Deep Autoencoders for ATLAS Data Compression - George Dialektakis - Google Summer of Code 2021 Project
Contributors
Supervisors:
- 1. Lund University
- 2. Ohio State University
- 3. University of Glasgow
Description
Storage is one of the main limiting factors to the recording of information from proton-proton collision events at the Large Hadron Collider (LHC), at CERN in Geneva. Hence, the ATLAS experiment at the LHC uses a so-called trigger system, which selects and transfers interesting events to the data storage system while filtering out the rest. However, if interesting events are buried in very large backgrounds and difficult to identify as a signal by the trigger system, they will also be discarded together with the background. To alleviate this problem, different compression algorithms are already in use to reduce the size of the data that is recorded. One of those state-of-the-art algorithms is an autoencoder network that tries to implement an approximation to the identity, f(x) = x, and given some input data, its goal is to create a lower-dimensional representation of those data in a latent space using an encoder network. This way when collisions happen on the ATLAS Collider, we run the encoder on the produced data and we save only the latent space representation. Then using this latent representation online the decoder network can reconstruct the original data.

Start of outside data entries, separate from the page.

/-- Reads and translates every block of a tile before any is written (R370). -/
def tilePlan (s : State) (k ctx : Nat) (f : Xfer) (bs : List BlockAt) : Except UnitRes (List TileWrite) × State :=
  match bs with
  | [] => (.ok [], s)
  | b :: rest =>
    match tileBlock s k ctx f b with
    | (.error e, s1) => (.error (.ofErr 5 e), s1)
    | (.ok ds, s1) =>
      match tileXlate s1 k ctx f (tileWrite f b ds) with
      | (.error e, s2) => (.error e, s2)
      | (.ok w, s2) => tileCons w (tilePlan s2 k ctx f rest)

/-- Makes the writes of a unit of several blocks. -/
def tileRun (s : State) (f : Xfer) (l : List TileWrite) : UnitRes × State :=
  let r := l.foldl (fun (a : Nat × State) t =>
    let (n, st) := putBlock a.2 f.dst t.b t.pa t.w
    (a.1 + n, st)) (0, s)
  (.ok r.1 (l.foldl (fun a t => a + t.fill) 0) (l.filter (fun t => t.drop)).length (l.any (fun t => t.w.poison)), r.2)

/-- One tile of MTRANS. -/
def transUnit (s : State) (k ctx : Nat) (f : Xfer) (n : Nat) : UnitRes × State :=
  match tilePlan s k ctx f (tileBlocks f.dst n) with
  | (.error r, s1) => (r, s1)
  | (.ok l, s1) => tileRun s1 f l

/-! ### Lists (R375–R377) -/

/-- A unit of MGATHER (R376). -/
def gatherUnit (s : State) (k ctx : Nat) (f : Xfer) (n : Nat) : UnitRes × State :=
  let r := boxRange f.dst false
  if f.count ≤ n then match (padBlocks f.mesh f.dst)[n - f.count]? with
    | some b => writeUnit s k ctx f b (padWrite f.mesh f.dst b) 0 false
    | none => (.ok 0 0 0 false, s)
  else if boxCount r ≤ n then (.ok 0 0 1 false, s)
  else
    let b := boxBlock r n
    match listEntry s k ctx f n with
    | (.error e, s1) => (.ofErr 7 e, s1)
    | (.ok (c, bad), s1) =>
      if bad then writeUnit s1 k ctx f b (xferWrite f b { fillBlock f.src with poison := true }) 0 true
      else copyUnit s1 k ctx f c b

/-- A unit of MSCATTER (R377). -/
def scatterUnit (s : State) (k ctx : Nat) (f : Xfer) (n : Nat) : UnitRes × State :=
  let r := boxRange f.src false
  match listEntry s k ctx f n with
  | (.error e, s1) => (.ofErr 7 e, s1)
  | (.ok (b, bad), s1) =>
    if bad then (.ok 0 0 0 true, s1)
    else if !blockValid f.mesh f.dst b then (.ok 0 0 1 false, s1)
    else if boxCount r ≤ n then writeUnit s1 k ctx f b (xferWrite f b (fillBlock f.src)) 1 false
    else copyUnit s1 k ctx f (boxBlock r n) b

/-! ### MST (R381) -/

/-- The write of destination block `j` of MST, from bank row `j`, or from bank column `j` when it transposes (R381). -/
def storeBlock (l : Lattice) (f : Xfer) (j : Nat) : TileWrite :=
  let a := f.list % 2
  let b := f.list / 2 % 4
  let c : BlockAt := { b0 := 0, rest := boxCoords ((boxRange f.dst false).drop 1) j }
  let vals := (List.range 32).map (fun x => f32 (if bitN f.list 3 then l.get a b x j else l.get a b j x))
  { b := c, pa := 0, w := padClear f c (convertWrite f.mesh f.dst c vals false), fill := 0, drop := false }

/-- What bank row `n` gives (R369): block `n`, or position `n` of every block when MST transposes. -/
def storeRow (l : Lattice) (f : Xfer) (n : Nat) : List TileWrite :=
  let count := boxCount ((boxRange f.dst false).drop 1)
  if bitN f.list 3 then (List.range count).map (fun j =>
    let t := storeBlock l f j
    { t with w := { t.w with codes := (List.range 32).map (fun x => if x = n then t.w.codes.getD x none else none) } })
  else if n < count then [storeBlock l f n] else []

/-- Translates the destinations of a unit's blocks before any is written (R370). -/
def storePlan (s : State) (k ctx : Nat) (f : Xfer) (ws : List TileWrite) : Except UnitRes (List TileWrite) × State :=
  match ws with
  | [] => (.ok [], s)
  | w :: rest =>
    match tileXlate s k ctx f w with
    | (.error e, s1) => (.error e, s1)
    | (.ok v, s1) => tileCons v (storePlan s1 k ctx f rest)

/-- A unit of MST: one bank row, 0 to 31, then the pad blocks (R369, R381). -/
def storeUnit (s : State) (k ctx : Nat) (f : Xfer) (n : Nat) : UnitRes × State :=
  if 32 ≤ n then match (padBlocks f.mesh f.dst)[n - 32]? with
    | some c => writeUnit s k ctx f c (padWrite f.mesh f.dst c) 0 false
    | none => (.ok 0 0 0 false, s)
  else match storePlan s k ctx f (storeRow (coreGet s k).lat f n) with
    | (.error r, s1) => (r, s1)
    | (.ok l, s1) => tileRun s1 f l

/-! ### MPUT and MGET (R379, 16 R468, R469) -/

/-- The virtual ranges of a block's data and scale. -/
def blockRanges (t : Tensor) (b : BlockAt) : List (Nat × Nat) :=
  (blockData t b, fmtVec t.fmt) :: (if fmtScaled t.fmt then [(blockScaleAt t b, 1)] else [])

/-- A range of a request's data: its virtual address, a poison mark, which bits of its bytes it writes (0 all, 1 bits [3:0], 2 bits [7:4]), and
its length. The layout of a unit's data is the model's. DESIGN CHOICE: log 100. -/
def rangeHead (va n : Nat) (bad : Bool) (part : Nat) : Bytes := beBytes 6 va ++ [byteOf (b2n bad), byteOf part] ++ beBytes 8 n

/-- Which bits of byte `i` of the element data a block write writes (R342, R366): 0 all, 1 the even element of a 4-bit pair, 2 the odd one. -/
def bytePart (f : Nat) (codes : List (Option Nat)) (i : Nat) : Nat :=
  if fmtBits f = 4 then
    match codes.getD (2 * i) none, codes.getD (2 * i + 1) none with
    | some _, none => 1
    | none, some _ => 2
    | _, _ => 0
  else 0

/-- The ranges of a write request in which a block write writes the named part of each byte. -/
def putRuns (t : Tensor) (b : BlockAt) (w : BlockWrite) (part : Nat) : Bytes :=
  let lanes := (List.range (fmtVec t.fmt)).map (fun i =>
    let v := writeByte t.fmt w.codes i 0
    (i, v.isSome && bytePart t.fmt w.codes i == part, v.getD 0))
  (enabledRuns lanes none).flatMap (fun r => rangeHead ((blockData t b + r.1) % 2 ^ 48) r.2.length w.poison part ++ r.2)

/-- The data of a write request for a block write. -/
def putData (t : Tensor) (b : BlockAt) (w : BlockWrite) : Bytes :=
  putRuns t b w 0 ++ putRuns t b w 1 ++ putRuns t b w 2 ++
    (if fmtScaled t.fmt then rangeHead (blockScaleAt t b) 1 w.poison 0 ++ [byteOf w.scale] else []) ++
    (lineZeros t b).flatMap (fun z => rangeHead z.1 z.2 false 0 ++ zeros z.2)

/-- The data of a read request for a block. -/
def getData (t : Tensor) (b : BlockAt) : Bytes := (blockRanges t b).flatMap (fun r => rangeHead r.1 r.2 false 0)

/-- What a unit of MPUT or MGET needs: nothing remote, or a request with its data, and for MGET the addresses of its destination. -/
inductive RemoteUnit where
  | local_ (r : UnitRes)
  | request (write : Bool) (data : Bytes) (fill : Nat) (bad : Bool) (dest : Option (Nat × Nat))
deriving DecidableEq, Repr

/-- A unit of MPUT: the local source block becomes a write request. -/
def putUnit (s : State) (k ctx : Nat) (f : Xfer) (n : Nat) : RemoteUnit × State :=
  let b := boxBlock (boxRange f.dst f.dst.padw) n
  let req (w0 : BlockWrite) (fill : Nat) : RemoteUnit :=
    let w := padClear f b w0
    if w.codes.all Option.isNone then .local_ (.ok 0 fill (if w0.codes.all Option.isNone then 1 else 0) w0.poison)
    else .request true (putData f.dst b w) fill w0.poison none
  if !blockValid f.mesh f.dst b then (if f.dst.padw then req (padWrite f.mesh f.dst b) 0 else .local_ (.ok 0 0 1 false), s)
  else match readBlock s k ctx f.mesh f.src b false with
    | (.error e, s1) => (.local_ (.ofErr 5 e), s1)
    | (.ok d, s1) => (req (xferWrite f b d) (b2n d.filled), s1)

/-- A unit of MGET: a source block that is wholly fill needs no request. -/
def getUnit (s : State) (k ctx : Nat) (f : Xfer) (n : Nat) : RemoteUnit × State :=
  let b := boxBlock (boxRange f.dst f.dst.padw) n
  if !blockValid f.mesh f.dst b ∨ !blockValid f.mesh f.src b then
    let r := copyUnit s k ctx f b b
    (.local_ r.1, r.2)
  else match blkXlate s k ctx (blockData f.dst b) .w with
    | (.error e, s1) => (.local_ (.ofErr 6 e), s1)
    | (.ok pa, s1) => (.request false (getData f.src b) 0 false (some (blockData f.dst b, pa)), s1)

/-- A read response delivers a unit of MGET (16 READ_RSP); its destination stays as it was translated for the request (13 R398). -/
def getArrive (s : State) (k ctx : Nat) (f : Xfer) (data : Bytes) (bad : Bool) : UnitRes × State :=
  let b := boxBlock (boxRange f.dst f.dst.padw) f.unit
  let n := fmtVec f.src.fmt
  let d := blockOf f.mesh f.src b (data.take n) (if fmtScaled f.src.fmt then byteAt data n else 0x7F) bad
  match f.keep.dest with
  | none => writeUnit s k ctx f b (xferWrite f b d) 0 bad
  | some (_, pa) =>
    let w := padClear f b (xferWrite f b d)
    let r := putBlock s f.dst b pa w
    (.ok r.1 0 (if (xferWrite f b d).codes.all Option.isNone then 1 else 0) bad, r.2)

/-! ### A transfer's progress (R370, R278) -/

/-- The transfer of a tag, if it is BUSY. -/
def xferOf (s : State) (k h n : Nat) : Option Xfer :=
  match hcGet s k h with
  | some x => match x.tag n with
    | .busy f => some f
    | _ => none
  | none => none

/-- Sets a tag. -/
def setTag (s : State) (k h n : Nat) (t : TagSt) : State := hcMod s k h (fun x => { x with tags := fsetD .idle x.tags n t })

/-- A transfer ends (R278): status 0 is DONE. MOV_XFERS and MOV_FAILED count it; what waited for an MST may go on. -/
def xferEnd (s : State) (k h n status : Nat) : State :=
  let s1 := dropReqs (setTag s k h n (if status = 0 then .done else .failed status)) k h n
  let s2 := bump s1 .movXfers 0 k
  latDrain (if status = 0 then s2 else bump s2 .movFailed 0 k) k

/-- A unit has completed: its counts, and the transfer's place (R364, R366; 21 MOVER_BYTES). -/
def unitDone (s : State) (k h n ctx : Nat) (f : Xfer) (bytes fill drop : Nat) (bad : Bool) : State :=
  let s1 := bumpBy (bumpBy (bumpBy s .movBytes 0 k bytes) .movFill 0 k fill) .movDrop 0 k drop
  setTag (coreCount s1 k ctx 8 bytes) k h n (.busy
    { f with unit := f.unit + 1, poison := f.poison || bad, keep := { f.keep with dest := none, stale := false } })

/-- One unit of a transfer of local memory. -/
def localUnit (s : State) (k ctx : Nat) (f : Xfer) : UnitRes × State :=
  let box := boxBlock (boxRange f.dst f.dst.padw) f.unit
  match f.op with
  | 0x01 => copyUnit s k ctx f box box
  | 0x02 => transUnit s k ctx f f.unit
  | 0x03 => gatherUnit s k ctx f f.unit
  | 0x04 => scatterUnit s k ctx f f.unit
  | 0x05 => fillUnit s k ctx f box
  | _ => storeUnit s k ctx f f.unit

/-- Where a run of units stopped: all units are complete, a request is outstanding, a fault, a refusal, or the limit. -/
inductive RunStop where
  | finished
  | remote
  | fault (src va kind level : Nat)
  | refused
  | limit
deriving DecidableEq, Repr

/-- The transfer is one over Span. -/
def Xfer.remote (f : Xfer) : Bool := f.op == 0x06 || f.op == 0x07

/-- A request of the transfer has no response yet. -/
def xferWaits (s : State) (k h n : Nat) : Bool := s.span.reqs.any (fun r => r.core == k && r.hc == h && r.tag == n)

/-- An MST cannot read its bank: its context waits on its claim, and the accumulators are in its frame (08 R238). -/
def bankAway (s : State) (k h : Nat) (f : Xfer) : Bool := f.op == opMst && (coreGet s k).claim != some h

The goal of this project is to experiment with different types of Autoencoders for data compression in-depth and optimize their performance in reconstructing the ATLAS event data. For this reason, three kinds of Autoencoders are proposed, and in specific, the Standard Autoencoder, the Variational Autoencoder, and the Sparse Autoencoder. The above Autoencoders and thoroughly tested using different parameters and data normalization techniques, as our ultimate goal is to obtain the best possible reconstructions of the original event data. The proposed implementations will be a decisive contribution towards future testing and analysis for the ATLAS experiment at CERN and will assist overcome the obstacle of needing much more storage space than in the past due to the increase in the size of the data generated by the continuous proton-proton collision events in CERN's Large Hadron Collider.